WHAT THE TASK ASKS –
Starting at the first line of the records below, transcribe each line exactly, ending with the line that contains "theorem opxConv_of_live (head".

TASK INPUTS –
theorem opxConv_of_dead (head : convHead s lc cyc k = some (e, i)) (turn : passFirst (cluster s lc) e i = false) (dead : e.live = false) :
    opxConv s lc cyc k = retire (modCluster s lc (fun c => atCycle c i)) lc 0 e := by
  rw [convHead] at head
  rw [opxConv, head]
  simp [turn, dead]

/-- A live command in time and in bounds leaves its queue: it starts, or waits for the operation that shifts (R73). -/
theorem opxConv_of_live (head : convHead s lc cyc k = some (e, i)) (turn : passFirst (cluster s lc) e i = false) (live : e.live = true)
    (inTime : isLate e cyc i = false) (inBounds : convBound (cluster s lc) e = none) :
    let u := modCluster s lc (fun c => dropEntry (atCycle c i) 0 e)
    opxConv s lc cyc k = if convBusy (cluster s lc).opx i then dispatch (modOpx u lc (fun o => { o with convWait := o.convWait ++ [e] })) lc
      else convStart u lc e i := by
  rw [convHead] at head
  rw [opxConv, head]
  simp [turn, live, inTime, inBounds]

theorem opxConv_of_convHead (h : ConvHead s lc cyc k e i) :
    opxConv s lc cyc k = dispatch (convEffect k (modCluster s lc (fun c => dropEntry (atCycle c i) 0 e)) lc e i) lc := by
  obtain ⟨head, kind, turn, live, inTime, inBounds, conv, convWait, checks, noLater⟩ := h
  rw [opxConv_of_live head turn live inTime inBounds, convBusy_of_empty conv convWait, if_neg Bool.false_ne_true,
    convStart_of_checked checks noLater, kind]

end

/-! A drain without a load whose compare passes (R72, R75, R81, R86, R155) -/

theorem drainValue_eq (b : Bank) (x : Nat) :
    drainValue b x = if b.kind = some true then (spGet Cell.zero b.cells x).s else foldCell (spGet Cell.zero b.cells x) := by
  simp [drainValue]

/-- The status word of a drain in cycle d. -/
def drainWord (c : Cluster) (e : QEntry) (d : Nat) : BitVec 512 :=
  statusWord (bankOfB c.opx (drainBank e.raw)) (drainBank e.raw) (drainResult c e.raw) (c.opx.drainSeq + 1) d

/-- The pieces that a drain writes: its rows and then its status word, or none when its tile goes to the drain buffer. -/
def drainPieces (c : Cluster) (e : QEntry) (d : Nat) : List SpPiece :=
  let b := bankOfB c.opx (drainBank e.raw)
  if drainToVec e.raw then []
  else destPieces c.mem.sp FP32 (formed e (sref e.raw 0)) (sref e.raw 0).lstride
      ((List.range 16384).map (fun x => ⟨(drainValue b x).toNat, tbit b.status tsPOISON⟩)) ++
    runPieces (drainStatus e.raw * 64) (leBytes 64 (drainWord c e d).toNat) false

/-- The tile that a drain puts into the drain buffer. -/
def drainTile (c : Cluster) (e : QEntry) (d : Nat) : DrainTile :=
  let b := bankOfB c.opx (drainBank e.raw)
  ⟨spTab 0 16384 (drainValue b), b.kind == some true, tbit b.status tsPOISON, drainWord c e d, d⟩

/-- The cluster when the drain has begun: rows or tile delivered, the bank cleared, the drain counted. -/
def drainedCluster (c : Cluster) (e : QEntry) (d : Nat) : Cluster :=
  let w := spWriteAll c (drainPieces c e d) (sref e.raw 0).tag
  let c' := { w with
    opx := { (setBank (beginConv c.opx e d) (drainBank e.raw) (Bank.clear (bankOfB c.opx (drainBank e.raw)).parity)) with
      drainSeq := c.opx.drainSeq + 1 }
    vr := if drainToVec e.raw then { w.vr with drain := w.vr.drain ++ [drainTile c e d] } else w.vr }
  atCycle (consumePoison (if drainToVec e.raw then c' else carry c' (drainWord c e d).toNat) 0) d

theorem drainStart_of_match {s : State} {lc d : Nat} {e : QEntry} (noLoad : loadSlot e.raw = none)
    (good : (drainResult (cluster s lc) e.raw).mismatch = false)
    (room : (drainToVec e.raw && drainBufferFull (cluster s lc).vr (d + 1)) = false)
    (free : inboundHit (cluster s lc) (drainPieces (cluster s lc) e d) = none) :
    let t := setCluster s lc (drainedCluster (cluster s lc) e d)
    drainStart s lc e d = if tbit (drainWord (cluster s lc) e d).toNat tsUNB then
      noteUnbounded t lc e.idx (bankOfB (cluster s lc).opx (drainBank e.raw)).n else t := by
  simp only [drainPieces, drainWord] at free
  simp only [drainStart, noLoad, good, room, free, Option.map_none, Bool.or_self, Bool.not_false, Bool.and_true, Bool.false_eq_true, if_false,
    nextBank, loadSlip, ite_self]
  rfl

/-! What the drained cluster holds -/

@[simp] theorem atCycle_opx (c : Cluster) (d : Nat) : (atCycle c d).opx = c.opx := rfl
@[simp] theorem atCycle_mem (c : Cluster) (d : Nat) : (atCycle c d).mem = c.mem := rfl
@[simp] theorem atCycle_vr (c : Cluster) (d : Nat) : (atCycle c d).vr = c.vr := rfl
@[simp] theorem consumePoison_opx (c : Cluster) (n : Nat) : (consumePoison c n).opx = c.opx := rfl
@[simp] theorem consumePoison_mem (c : Cluster) (n : Nat) : (consumePoison c n).mem = c.mem := rfl
@[simp] theorem consumePoison_vr (c : Cluster) (n : Nat) : (consumePoison c n).vr = c.vr := rfl
@[simp] theorem carry_opx (c : Cluster) (st : Nat) : (carry c st).opx = c.opx := rfl
@[simp] theorem carry_mem (c : Cluster) (st : Nat) : (carry c st).mem = c.mem := rfl

theorem bankOfB_setBank_same (o : Opx) (bank : Bool) (b : Bank) : bankOfB (setBank o bank b) bank = b := by cases bank <;> rfl
theorem bankOfB_setBank_other (o : Opx) (bank : Bool) (b : Bank) : bankOfB (setBank o bank b) (!bank) = bankOfB o (!bank) := by
  cases bank <;> rfl

section
variable (c : Cluster) (e : QEntry) (d : Nat)

theorem drainedCluster_opx : (drainedCluster c e d).opx =
    { (setBank (beginConv c.opx e d) (drainBank e.raw) (Bank.clear (bankOfB c.opx (drainBank e.raw)).parity)) with
      drainSeq := c.opx.drainSeq + 1 } := by
  simp only [drainedCluster, atCycle_opx, consumePoison_opx, apply_ite Cluster.opx, carry_opx, ite_self]

theorem drainedCluster_mem : (drainedCluster c e d).mem = (spWriteAll c (drainPieces c e d) (sref e.raw 0).tag).mem := by
  simp only [drainedCluster, atCycle_mem, consumePoison_mem, apply_ite Cluster.mem, carry_mem, ite_self]

theorem drainTile_value {x : Nat} (hx : x < 16384) :
    spGet 0 (drainTile c e d).vals x = drainValue (bankOfB c.opx (drainBank e.raw)) x := by
  simp only [drainTile]
  rw [spGet_spTab hx]

/-- The bank is cleared with its parity, the other bank is left, and the drain counts (R72, R86). -/
theorem drainedCluster_banks :
    bankOfB (drainedCluster c e d).opx (drainBank e.raw) = Bank.clear (bankOfB c.opx (drainBank e.raw)).parity ∧
      bankOfB (drainedCluster c e d).opx (!(drainBank e.raw)) = bankOfB c.opx (!(drainBank e.raw)) ∧
      (drainedCluster c e d).opx.drainSeq = c.opx.drainSeq + 1 := by
  rw [drainedCluster_opx]
  exact ⟨bankOfB_setBank_same .., bankOfB_setBank_other .., rfl⟩

variable {e} (toVec : drainToVec e.raw = true)
include toVec

theorem drainPieces_of_toVec : drainPieces c e d = [] := if_pos toVec

theorem drainedCluster_mem_of_toVec : (drainedCluster c e d).mem = c.mem := by
  rw [drainedCluster_mem, drainPieces_of_toVec c d toVec]
  rfl

theorem drainedCluster_drain_of_toVec : (drainedCluster c e d).vr.drain = c.vr.drain ++ [drainTile c e d] := by
  simp only [drainedCluster, toVec, if_true, atCycle_vr, consumePoison_vr, drainPieces_of_toVec c d toVec]
  rfl

end

/-- Settles O50: which branch an issue takes, the start of each conveyor operation, and the rows of a drain. -/
theorem opxCommandsComplete : Obligations.OpxCommandsComplete := by
  unfold Obligations.OpxCommandsComplete
  refine ⟨?issue, ?open0, ?open1, ?unlimited, ?drain, ?load, ?image, ?save, ?survey, ?deadOrWaiting, ?dispatch, ?delivered⟩
  case issue =>
    intro s lc cyc upto e i noOpen0 noOpen1 head p u
    rw [exec_opxPass, opxPass_of_noOpen noOpen0 noOpen1]
    refine ⟨fun dead => congrArg _ (passIssue_of_dead head dead), fun live inTime inBounds ownFree otherFree => ?_⟩
    rw [passIssue_of_free head live inTime inBounds ownFree otherFree]
    exact ⟨fun now => congrArg _ (if_pos now), fun later => congrArg _ (if_neg later)⟩
  case open0 =>
    intro s lc cyc upto x issue noSurvey isOpen
    rw [exec_opxPass, opxPass_of_open0 issue noSurvey isOpen]
  case open1 =>
    intro s lc cyc upto x y issue noSurvey noOpen0 isOpen turn
    rw [exec_opxPass, opxPass_of_open1 issue noSurvey noOpen0 isOpen turn]
  case unlimited =>
    intro s lc x p stream0 more checked noSurvey
    exact passGo_of_unlimited stream0 more checked noSurvey
  case drain =>
    intro s lc cyc e i head
    rw [exec_opxDrain, opxConv_of_convHead head, convEffect]
  case load =>
    intro s lc cyc e i head
    rw [exec_opxLoad, opxConv_of_convHead head, convEffect]
  case image =>
    intro s lc cyc e i head
    rw [exec_opxLoadImage, opxConv_of_convHead head, convEffect]
  case save =>
    intro s lc cyc e i head
    rw [exec_opxSave, opxConv_of_convHead head, convEffect]
  case survey =>
    intro s lc cyc e i head
    rw [exec_opxSurvey, opxConv_of_convHead head, convEffect]
  case deadOrWaiting =>
    intro s lc cyc k e i head turn
    refine ⟨opxConv_of_dead head turn, fun live inTime inBounds busy => ?_⟩
    rw [opxConv_of_live head turn live inTime inBounds, if_pos busy]
  case dispatch =>
    exact fun s lc cyc => ⟨exec_opxDrain lc cyc s, exec_opxLoad lc cyc s, exec_opxLoadImage lc cyc s, exec_opxSave lc cyc s,
      exec_opxSurvey lc cyc s⟩
  case delivered =>
    intro s lc e d c b res st val done cleared noLoad good
    have values : val = drainValue b := funext fun x => (drainValue_eq b x).symm
    constructor
    · intro toVec room
      refine ⟨drainedCluster c e d, drainTile c e d, ?_, drainedCluster_banks c e d, drainedCluster_mem_of_toVec c d toVec,
        drainedCluster_drain_of_toVec c d toVec, rfl, rfl, rfl, rfl, ?_⟩
      · exact drainStart_of_match noLoad good (by rw [room, Bool.and_false]) (by rw [drainPieces_of_toVec _ d toVec]; rfl)
      · intro x hx
        rw [values]
        exact drainTile_value c e d hx
    · intro toRows els ps free
      have pieces : ps = drainPieces c e d := by
        simp only [ps, els, values, drainPieces, toRows, Bool.false_eq_true, if_false]
        rfl
      rw [pieces] at free ⊢
      exact ⟨drainedCluster c e d, drainStart_of_match noLoad good (by rw [toRows, Bool.false_and]) free, drainedCluster_banks c e d,
        drainedCluster_mem c e d⟩

end Sys2Proof.Machine
end

section
/-! PROOFS. The ranked selection of ROW.TOPK (R111). The comparison of exact values is the order of the extended reals that they stand for, so
that rank is the order of a key paired with the position; keeping the best k after every insertion is keeping the first k of the whole row
sorted by rank. -/

namespace Sys2Proof.Machine

/-! The order of exact values -/

/-- The real number that a sign, a magnitude and an exponent stand for. -/
noncomputable def finReal (n : Bool) (m : Nat) (e : Int) : ℝ := (if n then -(m : ℝ) else m) * 2 ^ e

/-- The extended real that a value stands for; NaN stands for none and gets 0. -/
noncomputable def fvReal : FVal → EReal
  | .nan => 0
  | .inf n => if n then ⊥ else ⊤
  | .fin n m e => finReal n m e

theorem mantAt_mul_two_zpow (n : Bool) (m : Nat) {e e0 : Int} (h : e0 ≤ e) : (mantAt n m e e0 : ℝ) * 2 ^ e0 = finReal n m e := by
  have power : (2 : ℝ) ^ e = 2 ^ (e - e0).toNat * 2 ^ e0 := by
    rw [← zpow_natCast, Int.toNat_of_nonneg (by omega), ← zpow_add₀ two_ne_zero, sub_add_cancel]
  cases n <;> simp [mantAt, shl, finReal, power, mul_assoc]

/-- Aligned at the smaller exponent, the mantissas compare as the numbers do. -/
theorem fvCmp_fin (n1 n2 : Bool) (m1 m2 : Nat) (e1 e2 : Int) :
    (finReal n1 m1 e1 < finReal n2 m2 e2 ∧ fvCmp (.fin n1 m1 e1) (.fin n2 m2 e2) = -1) ∨
    (finReal n1 m1 e1 = finReal n2 m2 e2 ∧ fvCmp (.fin n1 m1 e1) (.fin n2 m2 e2) = 0) ∨
    (finReal n2 m2 e2 < finReal n1 m1 e1 ∧ fvCmp (.fin n1 m1 e1) (.fin n2 m2 e2) = 1) := by
  have unit : (0 : ℝ) < 2 ^ min e1 e2 := zpow_pos two_pos _
  rw [← mantAt_mul_two_zpow n1 m1 (min_le_left e1 e2), ← mantAt_mul_two_zpow n2 m2 (min_le_right e1 e2), mul_lt_mul_iff_left₀ unit,
    mul_lt_mul_iff_left₀ unit, mul_left_inj' unit.ne', Int.cast_lt, Int.cast_lt, Int.cast_inj]
  simp only [fvCmp]
  split_ifs <;> omega

theorem fvCmp_trichotomy {a b : FVal} (ha : a ≠ .nan) (hb : b ≠ .nan) :
    (fvReal a < fvReal b ∧ fvCmp a b = -1) ∨ (fvReal a = fvReal b ∧ fvCmp a b = 0) ∨ (fvReal b < fvReal a ∧ fvCmp a b = 1) := by
  match a, b with
  | .nan, _ => exact absurd rfl ha
  | _, .nan => exact absurd rfl hb
  | .inf m, .inf n => cases m <;> cases n <;> simp [fvReal, fvCmp]
  | .inf m, .fin _ _ _ => cases m <;> simp [fvReal, fvCmp]
  | .fin _ _ _, .inf n => cases n <;> simp [fvReal, fvCmp]
  | .fin n1 m1 e1, .fin n2 m2 e2 => simpa only [fvReal, EReal.coe_lt_coe_iff, EReal.coe_eq_coe_iff] using fvCmp_fin n1 n2 m1 m2 e1 e2

theorem fvCmp_neg_iff {a b : FVal} (ha : a ≠ .nan) (hb : b ≠ .nan) : fvCmp a b < 0 ↔ fvReal a < fvReal b := by
  rcases fvCmp_trichotomy ha hb with ⟨real, cmp⟩ | ⟨real, cmp⟩ | ⟨real, cmp⟩
  · simp [cmp, real]
  · simp [cmp, real]
  · simp [cmp, real.not_gt]

theorem fvCmp_eq_zero_iff {a b : FVal} (ha : a ≠ .nan) (hb : b ≠ .nan) : fvCmp a b = 0 ↔ fvReal a = fvReal b := by
  rcases fvCmp_trichotomy ha hb with ⟨real, cmp⟩ | ⟨real, cmp⟩ | ⟨real, cmp⟩
  · simp [cmp, real.ne]
  · simp [cmp, real]
  · simp [cmp, real.ne']

theorem fvCmp_pos_iff {a b : FVal} (ha : a ≠ .nan) (hb : b ≠ .nan) : 0 < fvCmp a b ↔ fvReal b < fvReal a := by
  rw [← not_le, ← not_le, le_iff_lt_or_eq, le_iff_lt_or_eq, fvCmp_neg_iff ha hb, fvCmp_eq_zero_iff ha hb]

theorem fvAbs_ne_nan {x : FVal} (h : x ≠ .nan) : fvAbs x ≠ .nan := by
  cases x with
  | nan => exact absurd rfl h
  | inf | fin => exact FVal.noConfusion

/-! Rank as a linear order -/

/-- The key of an ORDER with the position behind it: the smaller ranks higher. -/
noncomputable def rankKey (order : Nat) (c : Cand) : EReal ×ₗ Nat :=
  toLex (if order = 1 then fvReal c.v else -fvReal (if order = 2 then fvAbs c.v else c.v), c.pos)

TASK RESPONSE –
theorem opxConv_of_dead (head : convHead s lc cyc k = some (e, i)) (turn : passFirst (cluster s lc) e i = false) (dead : e.live = false) :
    opxConv s lc cyc k = retire (modCluster s lc (fun c => atCycle c i)) lc 0 e := by
  rw [convHead] at head
  rw [opxConv, head]
  simp [turn, dead]

/-- A live command in time and in bounds leaves its queue: it starts, or waits for the operation that shifts (R73). -/
theorem opxConv_of_live (head : convHead s lc cyc k = some (e, i)) (turn : passFirst (cluster s lc) e i = false) (live : e.live = true)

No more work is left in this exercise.